Intip Visi Misi Komeng Jadi Anggota DPD: Ingin Bawa Seni Budaya Indonesia Selevel Korea Selatan

Ebadi, Jakarta – Saat ditanya visi dan misinya sebagai calon Dewan Perwakilan Daerah (DPD), Komeng mengungkapkan sisi seriusnya. Meski Komeng terkadang menanggapinya dengan bercanda, kali ini ia menunjukkan sesuatu yang mungkin tidak dilihat siapa pun.

Menanggapi hal tersebut, pria yang menggunakan nama “Alfiansjah Komeng” sebagai identitasnya pada pemilu 2024 ini mengatakan, ia ingin Indonesia, seperti Korea Selatan, melestarikan seni dan budaya negaranya.
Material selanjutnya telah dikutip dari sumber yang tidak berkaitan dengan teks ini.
-- ==== Sys2Proof/Laws/Sets.lean ====
section
/-! SUPPORT. The list operations the state is updated with: what adding once and updating the first match can do. -/

namespace Sys2Proof.Machine

/-- Everything `addOnce` can do: nothing, or a new element at the end. -/
theorem addOnce_cases {α : Type} [DecidableEq α] (a : α) (l : List α) :
    (a ∈ l ∧ addOnce a l = l) ∨ (a ∉ l ∧ addOnce a l = l ++ [a]) := by
  unfold addOnce
  split
  · exact .inl ⟨‹_›, rfl⟩
  · exact .inr ⟨‹_›, rfl⟩

@[simp] theorem addOnce_nil {α : Type} [DecidableEq α] (a : α) : addOnce a [] = [a] := by simp [addOnce]

@[simp] theorem mem_addOnce {α : Type} [DecidableEq α] (a b : α) (l : List α) : b ∈ addOnce a l ↔ b = a ∨ b ∈ l := by
  obtain ⟨h, e⟩ | ⟨-, e⟩ := addOnce_cases a l <;> rw [e]
  · constructor
    · exact .inr
    · rintro (rfl | hb)
      · exact h
      · exact hb
  · simp [or_comm]

@[simp] theorem addOnce_ne_nil {α : Type} [DecidableEq α] (a : α) (l : List α) : addOnce a l ≠ [] := by
  intro h
  have : a ∈ addOnce a l := (mem_addOnce a a l).2 (.inl rfl)
  simp [h] at this

@[simp] theorem addOnce_isEmpty {α : Type} [DecidableEq α] (a : α) (l : List α) : (addOnce a l).isEmpty = false := by
  cases h : addOnce a l with
  | nil => exact absurd h (addOnce_ne_nil a l)
  | cons _ _ => rfl

theorem addOnce_of_mem {α : Type} [DecidableEq α] {a : α} {l : List α} (h : a ∈ l) : addOnce a l = l := by
  simp [addOnce, h]

theorem addOnce_nodup {α : Type} [DecidableEq α] {a : α} {l : List α} (h : l.Nodup) : (addOnce a l).Nodup := by
  obtain ⟨-, e⟩ | ⟨ha, e⟩ := addOnce_cases a l <;> rw [e]
  · exact h
  · rw [List.nodup_append]
    exact ⟨h, by simp, by simp; intro x hx hxa; exact ha (hxa ▸ hx)⟩

@[simp] theorem updateFirst_nil {α : Type} (p : α → Bool) (f : α → α) : updateFirst p f [] = [] := rfl

@[simp] theorem updateFirst_length {α : Type} (p : α → Bool) (f : α → α) (l : List α) :
    (updateFirst p f l).length = l.length := by
  induction l with
  | nil => rfl
  | cons x xs ih => unfold updateFirst; split <;> simp [ih]

/-- Where the first match stands is known, it alone is replaced. -/
theorem updateFirst_append {α : Type} {p : α → Bool} {f : α → α} {pre post : List α} {x : α}
    (hpre : ∀ y ∈ pre, p y = false) (hx : p x = true) :
    updateFirst p f (pre ++ x :: post) = pre ++ f x :: post := by
  induction pre with
  | nil => simp [updateFirst, hx]
  | cons y ys ih => simp_all [updateFirst]

/-- Without a match nothing is replaced. -/
theorem updateFirst_of_none {α : Type} {p : α → Bool} {f : α → α} {l : List α} (h : ∀ y ∈ l, p y = false) :
    updateFirst p f l = l := by
  induction l with
  | nil => rfl
  | cons y ys ih => simp_all [updateFirst]

/-- Where the first match stands is known, `find?` gives it. -/
theorem find?_append_first {α : Type} {p : α → Bool} {pre post : List α} {x : α}
    (hpre : ∀ y ∈ pre, p y = false) (hx : p x = true) : (pre ++ x :: post).find? p = some x := by
  induction pre with
  | nil => simp [hx]
  | cons y ys ih => simp_all

end Sys2Proof.Machine
end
“Pendapatan APBN-nya mencapai dua digit. Pada saat yang sama, kita lebih besar dari Korea Selatan dan sukunya lebih beragam. Ada Sunda… Sadak…hampir semuanya,” ujarnya. ayo kita tidak bisa?

Hal itu terjadi saat pria berusia 53 tahun itu diwawancarai melalui telepon di salah satu program berita di Kompas TV. Cuplikan wawancaranya kemudian ramai di Twitter pada Kamis, 15 Februari 2024 sore.
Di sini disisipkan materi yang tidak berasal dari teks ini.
/-! ### onOpen -/

@[simp] theorem State.onOpen_clock (s : State) (f : Composite → Composite) : (s.onOpen f).clock = s.clock := rfl
@[simp] theorem State.onOpen_frameMoment (s : State) (f : Composite → Composite) : (s.onOpen f).frameMoment =
    s.frameMoment := rfl
@[simp] theorem State.onOpen_rstLow (s : State) (f : Composite → Composite) : (s.onOpen f).rstLow = s.rstLow := rfl
@[simp] theorem State.onOpen_straps (s : State) (f : Composite → Composite) : (s.onOpen f).straps = s.straps := rfl
@[simp] theorem State.onOpen_mode (s : State) (f : Composite → Composite) : (s.onOpen f).mode = s.mode := rfl
@[simp] theorem State.onOpen_faults (s : State) (f : Composite → Composite) : (s.onOpen f).faults = s.faults := rfl
@[simp] theorem State.onOpen_faultLow (s : State) (f : Composite → Composite) : (s.onOpen f).faultLow =
    s.faultLow := rfl
@[simp] theorem State.onOpen_stops (s : State) (f : Composite → Composite) : (s.onOpen f).stops = s.stops := rfl
@[simp] theorem State.onOpen_startInterval (s : State) (f : Composite → Composite) : (s.onOpen f).startInterval =
    s.startInterval := rfl
@[simp] theorem State.onOpen_formingInterval (s : State) (f : Composite → Composite) : (s.onOpen f).formingInterval =
    s.formingInterval := rfl
@[simp] theorem State.onOpen_inputs (s : State) (f : Composite → Composite) : (s.onOpen f).inputs = s.inputs := rfl
@[simp] theorem State.onOpen_inputBuffer (s : State) (f : Composite → Composite) : (s.onOpen f).inputBuffer =
    s.inputBuffer := rfl
@[simp] theorem State.onOpen_strobe (s : State) (f : Composite → Composite) : (s.onOpen f).strobe = s.strobe := rfl
@[simp] theorem State.onOpen_pd (s : State) (f : Composite → Composite) : (s.onOpen f).pd = s.pd := rfl
@[simp] theorem State.onOpen_pinitLowSince (s : State) (f : Composite → Composite) : (s.onOpen f).pinitLowSince =
    s.pinitLowSince := rfl
@[simp] theorem State.onOpen_warnings (s : State) (f : Composite → Composite) : (s.onOpen f).warnings =
    s.warnings := rfl
@[simp] theorem State.onOpen_senseRead (s : State) (f : Composite → Composite) : (s.onOpen f).senseRead =
    s.senseRead := rfl
@[simp] theorem State.onOpen_parser (s : State) (f : Composite → Composite) : (s.onOpen f).parser = s.parser := rfl
@[simp] theorem State.onOpen_codeTable (s : State) (f : Composite → Composite) : (s.onOpen f).codeTable =
    s.codeTable := rfl
@[simp] theorem State.onOpen_loadable (s : State) (f : Composite → Composite) : (s.onOpen f).loadable =
    s.loadable := rfl
@[simp] theorem State.onOpen_queue (s : State) (f : Composite → Composite) : (s.onOpen f).queue =
    updateFirst (fun c => c.state == .opened) f s.queue := rfl
@[simp] theorem State.onOpen_counter (s : State) (f : Composite → Composite) : (s.onOpen f).counter = s.counter := rfl
@[simp] theorem State.onOpen_bufA (s : State) (f : Composite → Composite) : (s.onOpen f).bufA = s.bufA := rfl
@[simp] theorem State.onOpen_bufB (s : State) (f : Composite → Composite) : (s.onOpen f).bufB = s.bufB := rfl
@[simp] theorem State.onOpen_render (s : State) (f : Composite → Composite) : (s.onOpen f).render = s.render := rfl
@[simp] theorem State.onOpen_form (s : State) (f : Composite → Composite) : (s.onOpen f).form = s.form := rfl
@[simp] theorem State.onOpen_line (s : State) (f : Composite → Composite) : (s.onOpen f).line = s.line := rfl
@[simp] theorem State.onOpen_formCount (s : State) (f : Composite → Composite) : (s.onOpen f).formCount =
    s.formCount := rfl
@[simp] theorem State.onOpen_overflow (s : State) (f : Composite → Composite) : (s.onOpen f).overflow =
    s.overflow := rfl
@[simp] theorem State.onOpen_plan (s : State) (f : Composite → Composite) : (s.onOpen f).plan = s.plan := rfl
@[simp] theorem State.onOpen_motion (s : State) (f : Composite → Composite) : (s.onOpen f).motion = s.motion := rfl
@[simp] theorem State.onOpen_stepRecord (s : State) (f : Composite → Composite) : (s.onOpen f).stepRecord =
    s.stepRecord := rfl
@[simp] theorem State.onOpen_stepDrive (s : State) (f : Composite → Composite) : (s.onOpen f).stepDrive =
    s.stepDrive := rfl
@[simp] theorem State.onOpen_frameDelay (s : State) (f : Composite → Composite) : (s.onOpen f).frameDelay =
    s.frameDelay := rfl
@[simp] theorem State.onOpen_headLatch (s : State) (f : Composite → Composite) : (s.onOpen f).headLatch =
    s.headLatch := rfl
@[simp] theorem State.onOpen_pending (s : State) (f : Composite → Composite) : (s.onOpen f).pending = s.pending := rfl

/-! ### dropMotion -/

@[simp] theorem State.dropMotion_clock (s : State) : (s.dropMotion).clock = s.clock := rfl
@[simp] theorem State.dropMotion_frameMoment (s : State) : (s.dropMotion).frameMoment = s.frameMoment := rfl
@[simp] theorem State.dropMotion_rstLow (s : State) : (s.dropMotion).rstLow = s.rstLow := rfl
@[simp] theorem State.dropMotion_straps (s : State) : (s.dropMotion).straps = s.straps := rfl
@[simp] theorem State.dropMotion_mode (s : State) : (s.dropMotion).mode = s.mode := rfl
@[simp] theorem State.dropMotion_faults (s : State) : (s.dropMotion).faults = s.faults := rfl
@[simp] theorem State.dropMotion_faultLow (s : State) : (s.dropMotion).faultLow = s.faultLow := rfl
@[simp] theorem State.dropMotion_stops (s : State) : (s.dropMotion).stops = s.stops := rfl
@[simp] theorem State.dropMotion_startInterval (s : State) : (s.dropMotion).startInterval = s.startInterval := rfl
@[simp] theorem State.dropMotion_formingInterval (s : State) : (s.dropMotion).formingInterval = s.formingInterval := rfl
@[simp] theorem State.dropMotion_inputs (s : State) : (s.dropMotion).inputs = s.inputs := rfl
@[simp] theorem State.dropMotion_inputBuffer (s : State) : (s.dropMotion).inputBuffer = s.inputBuffer := rfl
@[simp] theorem State.dropMotion_strobe (s : State) : (s.dropMotion).strobe = s.strobe := rfl
@[simp] theorem State.dropMotion_pd (s : State) : (s.dropMotion).pd = s.pd := rfl
@[simp] theorem State.dropMotion_pinitLowSince (s : State) : (s.dropMotion).pinitLowSince = s.pinitLowSince := rfl
@[simp] theorem State.dropMotion_warnings (s : State) : (s.dropMotion).warnings = s.warnings := rfl
@[simp] theorem State.dropMotion_senseRead (s : State) : (s.dropMotion).senseRead = s.senseRead := rfl
@[simp] theorem State.dropMotion_parser (s : State) : (s.dropMotion).parser = s.parser := rfl
@[simp] theorem State.dropMotion_codeTable (s : State) : (s.dropMotion).codeTable = s.codeTable := rfl
@[simp] theorem State.dropMotion_loadable (s : State) : (s.dropMotion).loadable = s.loadable := rfl
@[simp] theorem State.dropMotion_queue (s : State) : (s.dropMotion).queue = s.queue := rfl
@[simp] theorem State.dropMotion_counter (s : State) : (s.dropMotion).counter = s.counter := rfl
@[simp] theorem State.dropMotion_bufA (s : State) : (s.dropMotion).bufA = s.bufA := rfl
@[simp] theorem State.dropMotion_bufB (s : State) : (s.dropMotion).bufB = s.bufB := rfl
@[simp] theorem State.dropMotion_render (s : State) : (s.dropMotion).render = s.render := rfl
@[simp] theorem State.dropMotion_form (s : State) : (s.dropMotion).form = s.form := rfl
@[simp] theorem State.dropMotion_line (s : State) : (s.dropMotion).line = s.line := rfl
@[simp] theorem State.dropMotion_formCount (s : State) : (s.dropMotion).formCount = s.formCount := rfl
@[simp] theorem State.dropMotion_overflow (s : State) : (s.dropMotion).overflow = s.overflow := rfl
@[simp] theorem State.dropMotion_plan (s : State) : (s.dropMotion).plan = none := rfl
@[simp] theorem State.dropMotion_motion (s : State) : (s.dropMotion).motion = none := rfl
@[simp] theorem State.dropMotion_stepRecord (s : State) : (s.dropMotion).stepRecord = s.stepRecord := rfl
@[simp] theorem State.dropMotion_stepDrive (s : State) : (s.dropMotion).stepDrive = .held := rfl
@[simp] theorem State.dropMotion_frameDelay (s : State) : (s.dropMotion).frameDelay = none := rfl
@[simp] theorem State.dropMotion_headLatch (s : State) : (s.dropMotion).headLatch = s.headLatch := rfl
@[simp] theorem State.dropMotion_pending (s : State) : (s.dropMotion).pending = s.pending := rfl

/-! ### beginMotion -/

@[simp] theorem State.beginMotion_clock (s : State) (feed firing : Bool) (a : Action) : (s.beginMotion feed firing a).clock =
    s.clock := rfl
@[simp] theorem State.beginMotion_frameMoment (s : State) (feed firing : Bool) (a : Action) : (s.beginMotion feed firing a).frameMoment =
    s.frameMoment := rfl
@[simp] theorem State.beginMotion_rstLow (s : State) (feed firing : Bool) (a : Action) : (s.beginMotion feed firing a).rstLow =
    s.rstLow := rfl
@[simp] theorem State.beginMotion_straps (s : State) (feed firing : Bool) (a : Action) : (s.beginMotion feed firing a).straps =
    s.straps := rfl
@[simp] theorem State.beginMotion_mode (s : State) (feed firing : Bool) (a : Action) : (s.beginMotion feed firing a).mode =
    s.mode := rfl
@[simp] theorem State.beginMotion_faults (s : State) (feed firing : Bool) (a : Action) : (s.beginMotion feed firing a).faults =
    s.faults := rfl
@[simp] theorem State.beginMotion_faultLow (s : State) (feed firing : Bool) (a : Action) : (s.beginMotion feed firing a).faultLow =
    s.faultLow := rfl
@[simp] theorem State.beginMotion_stops (s : State) (feed firing : Bool) (a : Action) : (s.beginMotion feed firing a).stops =
    s.stops := rfl
@[simp] theorem State.beginMotion_startInterval (s : State) (feed firing : Bool) (a : Action) : (s.beginMotion feed firing a).startInterval =
    s.startInterval := rfl
@[simp] theorem State.beginMotion_formingInterval (s : State) (feed firing : Bool) (a : Action) : (s.beginMotion feed firing a).formingInterval =
    s.formingInterval := rfl
@[simp] theorem State.beginMotion_inputs (s : State) (feed firing : Bool) (a : Action) : (s.beginMotion feed firing a).inputs =
    s.inputs := rfl
@[simp] theorem State.beginMotion_inputBuffer (s : State) (feed firing : Bool) (a : Action) : (s.beginMotion feed firing a).inputBuffer =
    s.inputBuffer := rfl
@[simp] theorem State.beginMotion_strobe (s : State) (feed firing : Bool) (a : Action) : (s.beginMotion feed firing a).strobe =
    s.strobe := rfl
@[simp] theorem State.beginMotion_pd (s : State) (feed firing : Bool) (a : Action) : (s.beginMotion feed firing a).pd =
    s.pd := rfl
@[simp] theorem State.beginMotion_pinitLowSince (s : State) (feed firing : Bool) (a : Action) : (s.beginMotion feed firing a).pinitLowSince =
    s.pinitLowSince := rfl
@[simp] theorem State.beginMotion_warnings (s : State) (feed firing : Bool) (a : Action) : (s.beginMotion feed firing a).warnings =
    if s.form.channelAbsent s.line a then addOnce .channelAbsent s.warnings else s.warnings := rfl
@[simp] theorem State.beginMotion_senseRead (s : State) (feed firing : Bool) (a : Action) : (s.beginMotion feed firing a).senseRead =
    s.senseRead := rfl
@[simp] theorem State.beginMotion_parser (s : State) (feed firing : Bool) (a : Action) : (s.beginMotion feed firing a).parser =
    s.parser := rfl
@[simp] theorem State.beginMotion_codeTable (s : State) (feed firing : Bool) (a : Action) : (s.beginMotion feed firing a).codeTable =
    s.codeTable := rfl
@[simp] theorem State.beginMotion_loadable (s : State) (feed firing : Bool) (a : Action) : (s.beginMotion feed firing a).loadable =
    s.loadable := rfl
@[simp] theorem State.beginMotion_queue (s : State) (feed firing : Bool) (a : Action) : (s.beginMotion feed firing a).queue =
    s.queue := rfl
@[simp] theorem State.beginMotion_counter (s : State) (feed firing : Bool) (a : Action) : (s.beginMotion feed firing a).counter =
    s.counter := rfl
@[simp] theorem State.beginMotion_bufA (s : State) (feed firing : Bool) (a : Action) : (s.beginMotion feed firing a).bufA =
    s.bufA := rfl
@[simp] theorem State.beginMotion_bufB (s : State) (feed firing : Bool) (a : Action) : (s.beginMotion feed firing a).bufB =
    s.bufB := rfl
@[simp] theorem State.beginMotion_render (s : State) (feed firing : Bool) (a : Action) : (s.beginMotion feed firing a).render =
    s.render := rfl
@[simp] theorem State.beginMotion_form (s : State) (feed firing : Bool) (a : Action) : (s.beginMotion feed firing a).form =
    s.form := rfl
@[simp] theorem State.beginMotion_line (s : State) (feed firing : Bool) (a : Action) : (s.beginMotion feed firing a).line =
    s.line := rfl
@[simp] theorem State.beginMotion_formCount (s : State) (feed firing : Bool) (a : Action) : (s.beginMotion feed firing a).formCount =
    s.formCount := rfl
@[simp] theorem State.beginMotion_overflow (s : State) (feed firing : Bool) (a : Action) : (s.beginMotion feed firing a).overflow =
    s.overflow := rfl
@[simp] theorem State.beginMotion_plan (s : State) (feed firing : Bool) (a : Action) : (s.beginMotion feed firing a).plan =
    some (s.form.planFor s.line s.overflow a) := rfl
@[simp] theorem State.beginMotion_motion (s : State) (feed firing : Bool) (a : Action) : (s.beginMotion feed firing a).motion =
    some { feed := feed, distance := (s.form.planFor s.line s.overflow a).distance, firing := firing } := rfl
@[simp] theorem State.beginMotion_stepRecord (s : State) (feed firing : Bool) (a : Action) : (s.beginMotion feed firing a).stepRecord =
    s.stepRecord := rfl
@[simp] theorem State.beginMotion_stepDrive (s : State) (feed firing : Bool) (a : Action) : (s.beginMotion feed firing a).stepDrive =
    .held := rfl
@[simp] theorem State.beginMotion_frameDelay (s : State) (feed firing : Bool) (a : Action) : (s.beginMotion feed firing a).frameDelay =
    if s.frameMoment then some s.clock else none := rfl
@[simp] theorem State.beginMotion_headLatch (s : State) (feed firing : Bool) (a : Action) : (s.beginMotion feed firing a).headLatch =
    s.headLatch := rfl
@[simp] theorem State.beginMotion_pending (s : State) (feed firing : Bool) (a : Action) : (s.beginMotion feed firing a).pending =
    s.pending := rfl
Tak hanya itu, ketika ditanya apa yang akan dilakukannya pertama kali jika menjadi anggota DPD, Komeng menjawab, “Saya tidak tahu… Saya belum pernah ke sana.” Yah, saya mungkin mengajukan banyak pertanyaan kepada mereka yang sudah ada di sana. “Saya belum tahu bagaimana mempersiapkan pembicaraan ini, tapi saya sudah membawa visi dan misi saya.”

Hingga pertanyaan terakhir dijawab Komeng dengan nada bercanda. “Mau dipanggil Pak Uhui atau Senator Komeng apa?” ​​tanya wartawan.

Anda boleh menyebut diri Anda sesuka Anda, jangan menyebut diri Anda PKC, ”kata Komeng sambil tertawa.

Sebelumnya, Komeng juga ditanya apakah harapan yang menurut Anda sudah tercapai. Dia menjawab dengan bercanda lagi. “Saya tidak pernah memikirkan harapan, Kak, saya memikirkan juara pertama. Kalau saya punya harapan, berarti juara empat,” ujarnya sambil tertawa.

Meski demikian, Komeng tak bercanda menjawab satu pun pertanyaan wartawan. Salah satu persoalan yang dipaparkan secara tegas adalah ketika ia diusulkan mencalonkan diri sebagai DPD. Tanpa partai, tidak ada kampanye besar dan modal sedikit.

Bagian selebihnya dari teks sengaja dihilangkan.